[Collected data entries]
/-- A run of bytes of one scoreboard state. -/
structure Seg where
  lo : Nat
  hi : Nat
  st : SbState
  deriving DecidableEq, Repr

/-- Who waits for a pending acquire of the range-check port (R341, R343, R374). -/
inductive AcqOwner where
  | entry (c i : Nat) | admission (c i : Nat) | window (w : Nat)
  deriving DecidableEq, Repr

/-- R340: a pending acquire. -/
structure Acq where
  tag : Nat
  lo : Nat
  hi : Nat
  write : Bool
  owner : AcqOwner
  deriving DecidableEq, Repr

/-- R333, R339: buffer memory as the block reaches it, and its range scoreboard. -/
structure Buffer where
  store : Store
  size : Nat
  sb : List Seg
  pend : List Acq
  deriving DecidableEq, Repr

/-- Memory as the memory access ports answer for it; `noTarget` lists the 128-byte lines that are answered NOTARGET (R319). -/
structure HostMem where
  store : Store
  noTarget : Tbl Bool
  deriving DecidableEq, Repr

/-! ## Streams -/

/-- R349, R350: a checked descriptor with relocated offsets and translated addresses. -/
structure StreamD where
  kind : BitVec 3
  flow : Bool
  notify : Bool
  consume : Bool
  bufOff : Nat
  bstride : Int
  rowLen : Nat
  rows : Nat
  /-- The physical address of memory row 0, or of the table. -/
  memPa : Nat
  mstride : Int
  tlog2 : Nat
  idxPa : Nat
  statPa : Option Nat
  /-- STATVA, which an error record names (R458). -/
  statVa : Word
  user : Word
  granted : Bool
  rowsDone : Nat
  pchunks : Nat
  /-- The first poisoned chunk that the descriptor received (R458). -/
  firstBad : Nat
  badRows : Nat
  cancel : Bool
  deriving DecidableEq, Repr

/-- R348: one slot of a stream engine. -/
structure StreamSlot where
  gen : BitVec 8
  ctx : Nat
  act : Option StreamD
  shadow : Option StreamD
  deriving DecidableEq, Repr

/-! ## Queues, windows, gate -/

/-- R361, R363: a queue's counters, flags, and the holders of its entries in flight, oldest first. -/
structure Queue where
  tail : BitVec 32
  taken : BitVec 32
  done : BitVec 32
  badTail : Bool
  seqErr : Bool
  denied : Bool
  holders : List Nat
  deriving DecidableEq, Repr

/-- A queue after PORESET_N (R363). -/
def Queue.empty : Queue :=
  { tail := 0, taken := 0, done := 0, badTail := false, seqErr := false, denied := false, holders := [] }

/-- R373: STATE of WCS. -/
inductive WinSt where
  | closed | opening | opened | closing
  deriving DecidableEq, Repr

/-- R373: a remote window's registers and its held target. -/
structure Window where
  wtgt : Word
  wlen : Word
  st : WinSt
  gen : BitVec 8
  last : BitVec 4
  evOpened : Bool
  evFull : Bool
  evClosed : Bool
  evRejected : Bool
  count : Nat
  /-- The relocated offset or the translated address of an open window. -/
  target : Option (Loc × Nat)
  tag : Nat
  granted : Bool
  /-- The close releases with REL_WP (R377). -/
  spoil : Bool
  deriving DecidableEq, Repr

/-- A window after PORESET_N (R373). -/
def Window.empty : Window :=
  { wtgt := 0, wlen := 1, st := .closed, gen := 0, last := 0, evOpened := false, evFull := false, evClosed := false,
    evRejected := false, count := 0, target := none, tag := 0, granted := false, spoil := false }

/-- R382: a calibration in progress: the rises of GATE_OUT to come, the largest count so far, and whether GATE_OUT is raised
for it. -/
structure GateCal where
  left : Nat
  best : Nat
  high : Bool
  deriving DecidableEq, Repr

/-- R379 to R385: the starting gate. -/
structure Gate where
  epoch : BitVec 32
  arrived : Nat
  arrivedCtxs : List Nat
  out : Bool
  timeout : Bool
  loadArm : Bool
  rtt : BitVec 12
  gcountLd : Word
  /-- The level of GATE_IN as last sampled, and whether it has been low since the last release (R380). -/
  gateIn : Bool
  lowSeen : Bool
  /-- The CCLK of the sampled rise that awaits its release, and of the rise of GATE_OUT. -/
  riseAt : Option Nat
  outAt : Nat
  /-- The time-out of the present rise has been taken (R383). -/
  timedOut : Bool
  /-- A release has armed the load of gcount for the next TCLK edge (R385). -/
  loadDue : Bool
  /-- The PCLK of the release after which GATE_OUT drops (R381). -/
  dropAt : Option Nat
  cal : Option GateCal
  deriving DecidableEq, Repr

/-! ## Bridle -/

/-- R428: a configuration item. -/
structure CfgItem where
  item : Nat
  index : Nat
  value : Word
  deriving DecidableEq, Repr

→ EXERCISE PROMPT
Copy out all lines above holding "been".

→ COMPLETED EXERCISE
  /-- The level of GATE_IN as last sampled, and whether it has been low since the last release (R380). -/
  /-- The time-out of the present rise has been taken (R383). -/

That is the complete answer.